The truth about self-love isn't so glamorous.
In today's world, we speak of self-love like it’s the cure-all for every problem. As though if we just love ourselves more all our problems will go away. I’m guilty of this myself. The issue with a culture hyper-focused on self-love is we tend to overlook one huge truth; humans were created for relational love.
By design, we thrive best in the community. Regardless of if you are an extrovert or introvert the experience of relational love (familial, platonic, and romantic) is essential to our mental and emotional development. I myself pursued self-love for years only to find that moment of self-acceptance and unconditional love for self to be rather unfulfilling. Loving myself didn’t take away my longing for true and lasting romantic love, nor did it heal my strained relationships with family members. It didn’t give me the perfect self-image or permanently set my self-esteem. Self-love didn’t fix all my issues related like I thought it would.
“ Self-love didn’t fix all my issues like I thought it would. "
The Truth About Self Love
Self-love did increase my self-awareness and self-acceptance. Self-love gave me the foundation and tools to face challenges head-on, to confront my issues with myself. Self-love helped me to raise my standards and properly adjust my expectations of myself and others. Most importantly, self-love has given me the capacity to truly show up for myself & others, always with grace. Self-love for me leads me to walk in the truth of love as an action & commitment, not simply a flighting feeling.
Don’t get me wrong self-love has been a transformative power in my life. It has brought me closer to my divine core & made me whole and one with the Lord. By no means do I wish for this post to be interpreted as a discredit to self-love, I’m simply saying it’s not enough.
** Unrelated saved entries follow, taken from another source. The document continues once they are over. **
/-- While the block runs: LPF.INIT and HPF.INIT of a unit that exists leave its state +0.0, a NaN
included, and BUS.CLR leaves ACC +0.0. Each responds 0 and changes nothing else. (R162, R166,
R230) -/
def Obligations.InitAndClearWriteZero : Prop :=
  ∀ (s : State) (u : UnitIx), s.fault = false →
    (u.toNat < s.params.nLpf → s.lpfs.length = s.params.nLpf →
        ∃ t, exec (.lpfInit u) s = .next t ∧ t.lpf u = 0x00000000 ∧
          t.rsp = some ⟨0, false⟩ ∧ onlyLpf s t u) ∧
      (u.toNat < s.params.nHpf → s.hpfs.length = s.params.nHpf →
        ∃ t, exec (.hpfInit u) s = .next t ∧ t.hpf u = 0x00000000 ∧
          t.rsp = some ⟨0, false⟩ ∧ onlyHpf s t u) ∧
      exec .busClr s = .next { s with acc := 0x00000000, rsp := some ⟨0, false⟩ }

/-- For every step command that answers a next state while the block runs: a NaN highpass memory
stays a NaN through HPF.STEP, a NaN lowpass state through LPF.STEP with a cutoff not at or below
zero, a NaN DC average through DCB.STEP and BUS.MASTER, a NaN limiter envelope through LIM.STEP
and BUS.MASTER; and the response is then a NaN. (R161, R165, R181, R188) -/
def Obligations.NanStateIsStuck : Prop :=
  ∀ (s t : State) (u : UnitIx) (a b : Word), s.fault = false →
    let nanRsp := ∃ d, t.rsp = some ⟨d, false⟩ ∧ isNaN d = true
    (u.toNat < s.params.nHpf → s.hpfs.length = s.params.nHpf → isNaN (s.hpf u) = true →
        exec (.hpfStep u a b) s = .next t → isNaN (t.hpf u) = true ∧ nanRsp) ∧
      (u.toNat < s.params.nLpf → s.lpfs.length = s.params.nLpf → isNaN (s.lpf u) = true →
        fle b posZero = false →
        exec (.lpfStep u a b) s = .next t → isNaN (t.lpf u) = true ∧ nanRsp) ∧
      (isNaN s.dcAvg = true →
        exec (.dcbStep a) s = .next t → isNaN t.dcAvg = true ∧ nanRsp) ∧
      (isNaN s.limEnv = true →
        exec (.limStep a) s = .next t → isNaN t.limEnv = true ∧ nanRsp) ∧
      (isNaN s.dcAvg = true ∨ isNaN s.limEnv = true →
        exec .busMaster s = .next t → isNaN t.limEnv = true ∧ nanRsp ∧
          (isNaN s.dcAvg = true → isNaN t.dcAvg = true))

/-- While the block runs: DCB.STEP leaves in DC_AVG the average moved by (x - DC_AVG) * DC_K and
responds x less the new average; LIM.STEP takes the attack coefficient when |y| exceeds LIM_ENV
and the release coefficient otherwise, leaves in LIM_ENV the followed value floored at 1.0, and
responds y over the envelope times HEADROOM clamped to [-1, 1]. Each NaN result is any NaN, and
each command changes nothing else. (R180, R181, R182, R184) -/
def Obligations.DcBlockerAndLimiterFollowTheirRecursions : Prop :=
  ∀ (s : State) (a : Word), s.fault = false →
    (∃ (t : State) (n : Nat → Word), (∀ k, isNaN (n k) = true) ∧
      exec (.dcbStep a) s = .next t ∧
      t.dcAvg = fadd (n 2) s.dcAvg (fmul (n 1) (fsub (n 0) a s.dcAvg) s.dcK) ∧
      t.rsp = some ⟨fsub (n 3) a t.dcAvg, false⟩ ∧
      onlyMaster s t ∧ t.limEnv = s.limEnv) ∧
    ∃ (t : State) (n : Nat → Word), (∀ k, isNaN (n k) = true) ∧
      exec (.limStep a) s = .next t ∧
      (let m := a &&& 0x7FFFFFFF
       let c := if flt s.limEnv m then s.limCA else s.limCR
       let env := fadd (n 2) s.limEnv (fmul (n 1) (fsub (n 0) m s.limEnv) c)
       let y := fdiv (n 4) a (fmul (n 3) t.limEnv s.params.headroom)
       t.limEnv = (if flt env 0x3F800000 then 0x3F800000 else env) ∧
         t.rsp = some ⟨if flt y 0xBF800000 then 0xBF800000
                       else if flt 0x3F800000 y then 0x3F800000 else y, false⟩) ∧
      onlyMaster s t ∧ t.dcAvg = s.dcAvg

/-- While the block runs, BUS.MASTER completes in exactly the state and response that LIM.STEP
gives on the response of DCB.STEP of ACC; ACC is unchanged and nothing but DC_AVG, LIM_ENV and the
response changes. (R185) -/
def Obligations.BusMasterIsDcThenLimiter : Prop :=
  ∀ s : State, s.fault = false →
    ∃ r y t, exec (.dcbStep s.acc) s = .next r ∧ r.rsp = some ⟨y, false⟩ ∧
      exec (.limStep y) r = .next t ∧ exec .busMaster s = .next t ∧
      t.acc = s.acc ∧ onlyMaster s t
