-- ==== Sys2Proof/Laws/Binary32.lean ====
section
/-! SUPPORT. The small lemmas of binary32 arithmetic: what each layout function, rounding and
primitive can give. -/

namespace Sys2Proof.Machine

/-! ## Layout -/

theorem magBits_lt (a : Word) : magBits a < 2 ^ 31 := Nat.mod_lt _ (by decide)

theorem isNaN_iff (a : Word) : isNaN a = true ↔ infBits < magBits a := by
  have := magBits_lt a
  simp only [isNaN, expField, fracField, infBits, Bool.and_eq_true, beq_iff_eq, bne_iff_ne]
  omega

theorem isInf_iff (a : Word) : isInf a = true ↔ magBits a = infBits := by
  have := magBits_lt a
  simp only [isInf, expField, fracField, infBits, Bool.and_eq_true, beq_iff_eq]
  omega

theorem isFinite_iff (a : Word) : isFinite a = true ↔ magBits a < infBits := by
  have := magBits_lt a
  simp only [isFinite, expField, infBits, bne_iff_ne]
  omega

theorem isZero_iff (a : Word) : isZero a = true ↔ magBits a = 0 := by simp [isZero]

theorem isNaN_of_isFinite {a : Word} (h : isFinite a = true) : isNaN a = false := by
  have h1 := (isFinite_iff a).1 h
  rw [Bool.eq_false_iff]
  intro h2
  have := (isNaN_iff a).1 h2
  omega

theorem isInf_of_isFinite {a : Word} (h : isFinite a = true) : isInf a = false := by
  have h1 := (isFinite_iff a).1 h
  rw [Bool.eq_false_iff]
  intro h2
  have := (isInf_iff a).1 h2
  omega

/-- A value is a NaN, an infinity or finite. -/
theorem isNaN_or_isInf_or_isFinite (a : Word) :
    isNaN a = true ∨ isInf a = true ∨ isFinite a = true := by
  rw [isNaN_iff, isInf_iff, isFinite_iff]
  omega

@[simp] theorem magBits_withSign (n : Bool) (m : Nat) (h : m < 2 ^ 31) :
    magBits (withSign n m) = m := by
  unfold magBits withSign
  cases n <;> simp only [Bool.false_eq_true, ↓reduceIte, BitVec.toNat_ofNat] <;> omega

theorem isNeg_iff (a : Word) : isNeg a = true ↔ 2 ^ 31 ≤ a.toNat := by
  unfold isNeg
  rw [← BitVec.msb_eq_getLsbD_last (x := a), BitVec.msb_eq_decide]
  simp

@[simp] theorem isNeg_withSign (n : Bool) (m : Nat) (h : m < 2 ^ 31) :
    isNeg (withSign n m) = n := by
  rw [Bool.eq_iff_iff, isNeg_iff]
  unfold withSign
  cases n <;> simp only [Bool.false_eq_true, ↓reduceIte, BitVec.toNat_ofNat, iff_false, iff_true] <;> omega

/-- A word is its sign and its magnitude pattern. -/
theorem withSign_eq (a : Word) : withSign (isNeg a) (magBits a) = a := by
  apply BitVec.eq_of_toNat_eq
  have h := isNeg_iff a
  have hl := a.isLt
  unfold withSign magBits
  rw [BitVec.toNat_ofNat]
  cases hn : isNeg a <;> simp only [hn, Bool.false_eq_true, false_iff, true_iff, ↓reduceIte] at h ⊢ <;> omega

theorem word_eq_of {a b : Word} (hs : isNeg a = isNeg b) (hm : magBits a = magBits b) : a = b := by
  rw [← withSign_eq a, ← withSign_eq b, hs, hm]

@[simp] theorem magBits_fneg (a : Word) : magBits (fneg a) = magBits a := by
  unfold magBits fneg
  rw [BitVec.toNat_xor]
  apply Nat.eq_of_testBit_eq
  intro i
  simp only [Nat.testBit_mod_two_pow, Nat.testBit_xor]
  by_cases h : i < 31
  · have : (0x80000000#32).toNat.testBit i = false := by
      rw [show (0x80000000#32).toNat = 2 ^ 31 from rfl, Nat.testBit_two_pow_of_ne (by omega)]
    simp only [h, decide_true, Bool.true_and]
    rw [show BitVec.toNat (2147483648 : Word) = (0x80000000#32).toNat from rfl, this, Bool.xor_false]
  · simp [h]

@[simp] theorem isNeg_fneg (a : Word) : isNeg (fneg a) = !isNeg a := by
  unfold isNeg fneg
  rw [BitVec.getLsbD_xor]
  rw [show (2147483648 : Word).getLsbD 31 = true from rfl, Bool.xor_true]

@[simp] theorem magBits_fabs (a : Word) : magBits (fabs a) = magBits a := by
  unfold magBits fabs
  rw [BitVec.toNat_and]
  rw [show BitVec.toNat (2147483647 : Word) = 2 ^ 31 - 1 from rfl, Nat.and_two_pow_sub_one_eq_mod,
    Nat.mod_mod]

@[simp] theorem isNeg_fabs (a : Word) : isNeg (fabs a) = false := by
  unfold isNeg fabs
  rw [BitVec.getLsbD_and]
  rw [show (2147483647 : Word).getLsbD 31 = false from rfl, Bool.and_false]

@[simp] theorem isNaN_fneg (a : Word) : isNaN (fneg a) = isNaN a := by
  simp [isNaN, expField, fracField]

@[simp] theorem isInf_fneg (a : Word) : isInf (fneg a) = isInf a := by
  simp [isInf, expField, fracField]

@[simp] theorem isFinite_fneg (a : Word) : isFinite (fneg a) = isFinite a := by
  simp [isFinite, expField]

@[simp] theorem isNaN_fabs (a : Word) : isNaN (fabs a) = isNaN a := by
  simp [isNaN, expField, fracField]

@[simp] theorem isFinite_fabs (a : Word) : isFinite (fabs a) = isFinite a := by
  simp [isFinite, expField]

@[simp] theorem magUnits_fneg (a : Word) : magUnits (fneg a) = magUnits a := by
  simp [magUnits, expField, fracField]

@[simp] theorem units_fneg (a : Word) : units (fneg a) = -units a := by
  unfold units
  cases h : isNeg a <;> simp [h]

/-! ## NaN draws (R16) -/

theorem isNaN_nanPattern (d : Bool × Fin 8388607) : isNaN (nanPattern d) = true := by
  have h : infBits + (d.2.val + 1) < 2 ^ 31 := by
    have := d.2.isLt
    unfold infBits
    omega
  rw [isNaN_iff, nanPattern, magBits_withSign _ _ h]
  omega

@[simp] theorem isNaN_nan (s : State) (k : Nat) : isNaN (s.nan k) = true := isNaN_nanPattern _

/-- Every binary32 NaN is the pattern of a draw. -/
theorem nanPattern_surjective (a : Word) (h : isNaN a = true) : ∃ d, nanPattern d = a := by
  have h1 := (isNaN_iff a).1 h
  have h2 := magBits_lt a
  unfold infBits at h1
  refine ⟨(isNeg a, ⟨magBits a - infBits - 1, ?_⟩), ?_⟩
  · unfold infBits; omega
  · have hm : infBits + (magBits a - infBits - 1 + 1) = magBits a := by unfold infBits; omega
    simp only [nanPattern, hm, withSign_eq]

/-! ## Rounding (R11) -/

theorem roundDiv_le {num den m : Nat} (hd : 0 < den) (h : num ≤ m * den) : roundDiv num den ≤ m := by
  have hq : num / den ≤ m := by
    rw [Nat.div_le_iff_le_mul_add_pred hd]
    calc num ≤ m * den := h
      _ ≤ den * m + (den - 1) := by rw [Nat.mul_comm]; omega
  have hdm := Nat.div_add_mod num den
  have hr := Nat.mod_lt num hd
  by_cases he : num / den = m
  · have hz : num % den = 0 := by
      rw [he, Nat.mul_comm] at hdm
      omega
    unfold roundDiv
    simp only [hz]
    rw [if_pos (by omega)]
    omega
  · unfold roundDiv
    simp only
    split
    · omega
    · split
      · have := Nat.mod_lt (num / den) (show 0 < 2 by decide)
        omega
      · omega

theorem le_roundDiv {num den m : Nat} (hd : 0 < den) (h : m * den ≤ num) : m ≤ roundDiv num den := by
  have hq : m ≤ num / den := (Nat.le_div_iff_mul_le hd).2 h
  unfold roundDiv
  simp only
  split
  · omega
  · split <;> omega

/-- An exact quotient is not changed by rounding. -/
theorem roundDiv_exact {den m : Nat} (hd : 0 < den) : roundDiv (m * den) den = m :=
  Nat.le_antisymm (roundDiv_le hd (Nat.le_refl _)) (le_roundDiv hd (Nat.le_refl _))

/-- A magnitude of `m` units is a pattern: `k` is its unit in the last place and `c` its
significand. -/
theorem magUnits_eq (a : Word) :
    ∃ k c, magUnits a = c * 2 ^ k ∧ magBits a = k * 2 ^ 23 + c ∧ c < 2 ^ 24 ∧
      (k = 0 ∨ 2 ^ 23 ≤ c) := by
  have hm : magBits a = 2 ^ 23 * expField a + fracField a := (Nat.div_add_mod _ _).symm
  have hf : fracField a < 2 ^ 23 := Nat.mod_lt _ (by decide)
  unfold magUnits
  by_cases he : expField a = 0
  · refine ⟨0, fracField a, by simp [he], by rw [hm, he]; simp, by omega, Or.inl rfl⟩
  · refine ⟨expField a - 1, 2 ^ 23 + fracField a, by simp [he], ?_, by omega, Or.inr (by omega)⟩
    rw [hm]
    omega

theorem roundMag_le_inf (num den : Nat) : roundMag num den ≤ infBits := Nat.min_le_right _ _

theorem roundMag_lt (num den : Nat) : roundMag num den < 2 ^ 31 :=
  Nat.lt_of_le_of_lt (roundMag_le_inf num den) (by decide)

/-- Where the quotient lies against the unit in the last place that rounding chooses. -/
theorem log2_quotient {q : Nat} (h : 2 ^ 24 ≤ q) :
    2 ^ 23 * 2 ^ (q.log2 - 23) ≤ q ∧ q < 2 ^ 24 * 2 ^ (q.log2 - 23) := by
  have hq : q ≠ 0 := by omega
  have h1 : 2 ^ q.log2 ≤ q := Nat.log2_self_le hq
  have h2 : q < 2 ^ (q.log2 + 1) := Nat.lt_log2_self
  have h3 : 24 ≤ q.log2 := (Nat.le_log2 hq).2 h
  rw [← pow_add, ← pow_add, show 23 + (q.log2 - 23) = q.log2 by omega,
    show 24 + (q.log2 - 23) = q.log2 + 1 by omega]
  exact ⟨h1, h2⟩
The truth is, pampering yourself, cutting off friends and family, treating yourself to decadent meals and shopping sprees, elaborate baths, and pouring into yourself endlessly won't ever fill the void left by a lack of community. There is no amount of solely pouring into yourself that will heal all your wounds completely. Self-love is simply the first step.
We were created to learn within a community and to thrive in the safety of a family. We were designed to heal and grow through the experience of love. Today we have adopted a perverted version of self-love that is hyper-selfish, self-centered, and hyper-individualistic. This version of self-love discredits the power of community, fails to acknowledge the wholeness of God, and encourages superficial solutions to inner unhealed wounds. Self-love in true essence is love for God communicated through the honoring of self and others. Self-love is true to form causes you to be more open to accepting yourself and others.
The trick to a peaceful life is learning how to serve yourself as well as others. It’s a balancing act between giving and receiving. When we place too much emphasis on hyper-individualistic self-love we place too much emphasis on receiving, not enough on giving, and miss out on the greatest joy of all. This can easily lead to deepening feelings of isolation and loneliness in the long run. Love of any type is designed to bridge and connect, never to isolate.
While I once thought I could self-love all my problems away, as I continue to grow I realize more and more that self-love without healthy relational love to support it is a relatively ineffective tool for inner peace. I encourage you to peruse self-love and relational love at the same rate. Both are equally important and should be valued and cherished as such.